In addition to her memoir, Salka Viertel left behind a trove of letters and diaries, much of which has found a home at the extraordinary center for exile literature called the Deutsches Literaturarchiv (DLAM), in the town of Marbach in southern Germany. Salka’s letters to and from her husband Berthold Viertel are of world-class literary quality in several languages. The eloquence of the German letters was clarified for me by two marvelously sensitive translators, Pamela Selwyn, who
worked with me at the DLAM, and Friedel Schmoranzer in Los Angeles. When I first arrived at the DLAM and introduced myself to the archivists, one of them said to me, “We’re so glad you are here for Salka. Almost everyone comes for Berthold.” The balance has shifted since my visit, with research on Salka Viertel accelerating among European scholars, but for me, as an American, the archivist’s sentiment still resonates.
Nor did Salka’s famous friends, including Thomas Mann and Bertolt Brecht, feel much compunction to mention Salka in their memoirs or diaries beyond an occasional reference to the excellent coffee and cake she served them. Charlie Chaplin pays her a brief compliment in his autobiography, and producer Gottfried Reinhardt states correctly in his that “the history of Hollywood, which is not yet written, is incomplete without an appreciation of Salka Viertel’s distinct talent for human relationships.” Of the writers whom Salka counted among the closest in her wide interlocking social circles, only Christopher Isherwood provides a generous portrait of her in his diaries, noting her charisma, her energy, her emotionality, her humor, her gift for friendship, and glimpses of both her family life and her working life as a screenwriter—all with his usual novelistic flair for detail.
Salka Viertel has been more or less forgotten in America because too few people believed that what she accomplished was important.

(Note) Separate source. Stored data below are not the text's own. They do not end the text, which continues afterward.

/-- The event and what it is about for a descriptor, with the value that the entry was to deliver. A read that was none before has no
destination and delivers nothing, and which atomic operation an entry becomes that was none is open (log entry 70). -/
def Core.rebuilt (c : Core) (op : Nat) (d : DescView) (mask : Word) (kind dest slot : Nat) (cl : Cluster) : Option (Instr × Arg) :=
  let w := BitVec.ofNat 64 (leNat (d.value.take 8))
  match kind with
  | 1 => some (.resultLanding, .landing (.cval w (if h : dest < 32 then some ⟨dest, h⟩ else none)))
  | 2 => some (.resultLanding, .landing (.xvec (vecOfBytes d.value) (if h : dest < 16 then some ⟨dest, h⟩ else none) mask))
  | 3 => if h : dest < 8 then some (.resultLanding, .landing (.pred ⟨dest, h⟩ w)) else none
  | 4 => (c.entryAt dest (some slot)).map fun i => (.channelEntryLanding, .chan dest i (vecOfBytes d.value))
  | 5 =>
    if h : dest < 16 then match cl with
      | .l => some (.resultLanding, .landing (.areg ⟨dest, h⟩ w))
      | .s => some (.resultLanding, .landing (.breg ⟨dest, h⟩ w))
      | _ => none
    else if h : dest < 20 then some (.resultLanding, .landing (.loop cl ⟨dest - 16, by omega⟩ (w.setWidth 32)))
    else none
  | 6 => some (.accessPerform, .access ⟨.st ((d.value ++ List.replicate (dest + 1) 0).take (dest + 1)), [⟨0, dest + 1, 0, d.pa⟩],
      ⟨cl, 0, 0⟩, none⟩)
  | 7 => some (.accessPerform, .access ⟨.ldQ 18 0, [⟨0, dest + 1, 0, d.pa⟩], ⟨cl, 0, 0⟩, none⟩)
  | 8 => some (.atomicPerform, .atom ⟨[AtomOp.add, .fadd, .max, .min, .and, .or, .xor, .xchg, .cas].getD (op % 9) .add, false, dest + 1, d.pa,
      0, w, 0, none, ⟨cl, 0, 0⟩⟩)
  | _ => none

/-- A memory access of kind 6 to 8 with another size and cluster: an AHIST keeps the lanes within its bytes, and an LDQK and an operation on a
sync object, whose size their rules fix, keep theirs (log entry 70). -/
def Arg.reshaped (a : Arg) (dest : Nat) (cl : Cluster) : Arg :=
  match a with
  | .access x => .access { x.resized (dest + 1) with pos := { x.pos with cl := cl } }
  | .atom r => .atom { r with size := dest + 1, pos := { r.pos with cl := cl } }
  | .hist pa va v m pos => .hist pa va v (m &&& BitVec.ofNat 64 (2 ^ ((dest + 1) / 4) - 1)) { pos with cl := cl }
  | .ldqk r => .ldqk { r with pos := { r.pos with cl := cl } }
  | .side r => .side { r with pos := { r.pos with cl := cl } }
  | .acq r => .acq { r with pos := { r.pos with cl := cl } }
  | .rel r => .rel { r with pos := { r.pos with cl := cl } }
  | x => x

/-- The physical address of an access moved. -/
def Arg.movedTo (a : Arg) (old pa : Nat) : Arg :=
  match a with
  | .access x => .access { x with els := x.els.map fun e => { e with pa := e.pa + pa - old } }
  | .atom r => .atom { r with pa := pa }
  | .hist _ va v m pos => .hist pa va v m pos
  | .ldqk r => .ldqk (match r.row with | .some k => { r with row := .some { k with pa := pa } } | .none => { r with pa := pa })
  | .side r => .side { r with els := r.els.map fun e => { e with pa := e.pa + pa - old } }
  | .acq r => .acq { r with pa := pa }
  | .rel r => .rel { r with pa := pa }
  | .bind r => .bind { r with pa := pa }
  | x => x

/-- An entry that has arrived in a landing buffer takes another delay, or leaves (R322). -/
def State.reland (s : State) (p : Pending) (due : Option Nat) : State :=
  match p.clk with
  | .tl t => s.modCore t fun c => { c with landing := c.landing.filterMap fun a =>
      if a.ord = p.ord ∧ a.due = p.due then due.map fun d => { a with due := d } else some a }
  | _ => s

/-- A descriptor's first word written, with valid bit 1 (R322, R323): the entry takes the kind, cluster, destination, slot and delay
that the word gives, and keeps its value. A word with a kind that is not written, or a destination outside the kind's codes, changes
nothing; nor does one that asks for what the model has no entry of (log entry 70). -/
def State.rewriteDesc (s : State) (id : CoreId) (p : Pending) (d : DescView) (w : Nat) : State :=
  let kind := fld w 1 4
  let dest := fld w 8 8
  let due := s.nowOf p.clk + fld w 32 32
  let cl := (decCluster (fld w 5 2)).getD .c
  if !destOk kind dest || !kindOk kind then s
  else if kind = d.kind ∧ 6 ≤ kind then s.editPending p fun q => some { q with due := due, arg := q.arg.reshaped dest cl }
  else
    let c := s.core id
    let mask := match p.arg with | .landing (.xvec _ _ m) => m | _ => BitVec.allOnes 64
    match c.rebuilt (Config.freeNat s.ctr 323) d mask kind dest (fld w 16 16) cl with
    | none => s
    | some (ev, arg) =>
      let ch := if kind = 1 ∧ 60 ≤ dest ∧ dest < 63 then some (74 - dest) else if kind = 2 ∧ 16 ≤ dest ∧ dest < 20 then some (dest - 8) else none
      let (old, place) := match s.fillOf p with
        | some q => (some q, match q.arg with | .chan k i _ => if ch = some k then some i else none | _ => none)
        | none => (none, none)
      let v := if kind = 2 then vecOfBytes d.value else vecOfWord (BitVec.ofNat 64 (leNat (d.value.take 8)))
      let new := match ch with
        | some k => ((place <|> c.entryAt k none).map fun i => { p with due := due, ev := .channelEntryLanding, arg := Arg.chan k i v }).toList
        | none => []
      { s with agenda := s.agenda.flatMap fun q =>
          if q = p then { q with due := due, ev := ev, arg := arg } :: new else if old = some q then [] else [q] }

/-- A descriptor word written (R322, R323): a valid bit of 0 removes the entry, with what it would fill. -/
def State.putDesc (s : State) (id : CoreId) (e : Pending × DescView) (hi : Bool) (w : Nat) : State :=
  let (p, d) := e
  if hi then s.editPending p fun q => some { q with arg := q.arg.movedTo d.pa (w % 2 ^ 52) }
  else if fld w 0 1 = 0 then { s.reland p none with agenda := s.agenda.filter fun q => q != p && !p.fills q }
  else
    let t := s.rewriteDesc id p d w
    if t.agenda.contains p then t else t.reland p (some (s.nowOf p.clk + fld w 32 32))
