-- ==== Sys2Proof/Machine/Host.lean ====
section
/-! DEFINITION. The host's side: function registers, BAR2, the command queue, the commands, events (R381 to R389, R391, R392,
R407). -/

namespace Sys2Proof.Machine

open Sys2Proof

/-! ### Functions and their queues (R383, R384) -/

def State.fnOf (s : State) (f : Nat) : HostFn := s.domain.fns.toArray.getD f HostFn.zero

/-- The agent that writes memory for a function (R382). -/
def hostId (f : Nat) : CoreId := ⟨f, 120⟩

/-- The entry count; other values disable the queue. -/
def HostFn.count (h : HostFn) : Nat := if 4 ≤ h.logn ∧ h.logn ≤ 12 then 2 ^ h.logn else 0

/-- The firmware may fetch from the queue. -/
def HostFn.fetches (h : HostFn) : Bool :=
  h.enable && h.count != 0 && !h.stuck && h.resetting.isNone && h.cqhead != h.cqtail

/-- The host memory that a write changes. -/
def State.putHost (s : State) (a : Nat) (bs : List Byte) : State := s.modDomain fun d => { d with hostMem := d.hostMem.write a bs }
def State.getHost (s : State) (a n : Nat) : List Byte := s.domain.hostMem.read a n

/-- The address of an entry. -/
def HostFn.entry (h : HostFn) (slot : Nat) : Nat := h.cqbase + 64 * slot

/-- The entry that the firmware fetches next: function and place, round robin (R384). -/
def State.fetchNext (s : State) : Option (Nat × Nat) :=
  if s.domain.stage = 0 ∨ s.clock < s.domain.fwAt then none
  else ((List.range 16).map fun i => (s.domain.served + 1 + i) % 16).findSome? fun f =>
    let h := s.fnOf f
    if h.fetches then some (f, h.cqhead) else none

/-- The entry's 64 bytes. -/
def State.entryBytes (s : State) (f slot : Nat) : List Byte := s.getHost ((s.fnOf f).entry slot) 64

/-- The entry at an address completes: the result, then the status with done; an interrupt where the function asks for them (R383,
R384). An entry keeps its place, whatever CQBASE holds by then. -/
def State.complete (s : State) (f addr code result : Nat) : State :=
  ((s.putHost (addr + 0x38) (leBytes result 8)).putHost (addr + 4) (leBytes (code + 2 ^ 31) 4)).modFn f
    fun h => if h.irqAll then { h with irqs := h.irqs + 1 } else h

/-- An entry is fetched: the head goes on, and the firmware is busy for an open time (log entry 12). -/
def State.fetched (s : State) (f : Nat) : State :=
  ((s.modFn f fun h => { h with cqhead := (h.cqhead + 1) % max 1 h.count }).modDomain fun d =>
    { d with served := f, fwAt := s.clock + 1 + Config.firmwareDelay s.ctr }).tick

/-- The command that an entry holds. -/
def commandOf (e : List Byte) : Instr :=
  let flag := fun o => numAt e o 1 % 2
  match numAt e 0 2 with
  | 0x01 => .identify
  | 0x02 => .negotiate
  | 0x03 => match numAt e 8 1 with | 1 => .resetDie | 2 => .resetDomain | _ => .resetFunction
  | 0x04 => .writeCmd
  | 0x05 => .readCmd
  | 0x06 => if flag 0x26 = 1 then .unmapCmd else .mapCmd
  | 0x07 => .launchGraph
  | 0x08 => if numAt e 0x10 1 = 1 then .freeGraph else .freezeGraph
  | 0x09 => .query
  | 0x0A => .friezeForm
  | 0x0B => .friezeLoad
  | 0x0C => .alignCmd
  | 0x0D => .remapSpares
  | 0x0E => .counters
  | 0x10 => .haltCommand
  | 0x11 => .resume
  | 0x12 => .peek
  | 0x13 => .poke
  | 0x14 => .eventCmd
  | _ => .reservedCommand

To survive and flourish in the hostile environment of the Hollywood studio system; to use her influence at the studios to petition for sponsors, affidavits, and jobs for refugees; to turn her home into the endpoint of a transatlantic routing network for those refugees, providing welcome, food, shelter, camaraderie, and introductions to potential employers;
to speak out against intolerance, censorship, political inquisitions, and the curtailing of human rights in the name of national security—all seeds of fascism in the United States that threatened to sprout as poisonously as they had in Germany: in the end, none of this has been deemed thus far to be worthy of our attention. It was just one woman’s response to the events of her day—events that, clear as they may seem in hindsight, were as bewildering in their time as those in our time are to us.
I’m writing this book in mid-2017, while an even larger human migration is taking place around the world, forced by civil war, ethnic cleansing, poverty, and climate change. Once again, the fate of refugees has become a prolonged incendiary debate in our country. And once again, as in every generation, anti-Semitism has found a new energy. I’ve been writing about the rise of the National Socialists in 1930s Germany while neo-Nazis are rallying murderously in America’s cities, chanting “Jews will not replace us”; while synagogues and Jewish cemeteries in America are vandalized and desecrated; and while authoritarian pronouncements demonizing immigrants and inviting racism, layered insouciantly with lies and misinformation, are issuing almost daily from the commander in chief on Twitter, just as they did from the radio in Hitler’s time.
The questions Salka asked herself about one’s responsibility in the face of bigotry and exclusion are the same questions we’re asking today. The treatment of refugees was not at that time a political issue and it is not now, though it has become politicized in both eras. It is a moral issue, a human issue. It asks us, as Salka asked herself: What is our duty toward the displaced of the world? Who can remain neutral, who unfeeling?
What do those who have homes owe those whose homes have been destroyed? Who will open the door to the stranger?What kept the luckiest of the 1930s refugees going, as Elie Wiesel wrote about Adam in the book of Genesis, is that God gave them a secret: not about how to begin, but how to begin again. Yet it was impossible to begin again without the help of people like Salka Viertel, who welcomed them into a community after their own had been eradicated.
It was a personal financial crisis that had brought Salka Viertel to California in 1928, and it was another that forced  her to leave, in the early 1960s, to begin a self-imposed exile in the Swiss Alps. Both predicaments had come about through a larger political context, but they were not, in the end, a political story. They were, and are, a human story. A woman, finding good fortune in a foreign land, comforted and fed and housed the survivors of an overseas genocide. In her old age, when her fortune was gone, only a few family members and friends remained to feed and comfort her, and to remember her after her death. As witnesses to this story, we might ask again: what does it say about our values that we have chosen to dismiss so large and estimable a life as Salka Viertel’s?
© Julie Brown
Donna Rifkind‘s reviews appear frequently in the Wall Street Journal and New York Times Book Review. She has also been a contributor to the Los Angeles TimesWashington PostTimes Literary SupplementAmerican Scholar, and other publications. In 2006 she was a finalist for the Nona Balakian Citation for Excellence in Reviewing from the National Book Critics Circle. View titles by Donna Rifkind

About

National Jewish Book Award Finalist

The little-known story of screenwriter Salka Viertel, whose salons in 1930s and 40s Hollywood created a refuge for a multitude of famous figures who had escaped the horrors of World War ll.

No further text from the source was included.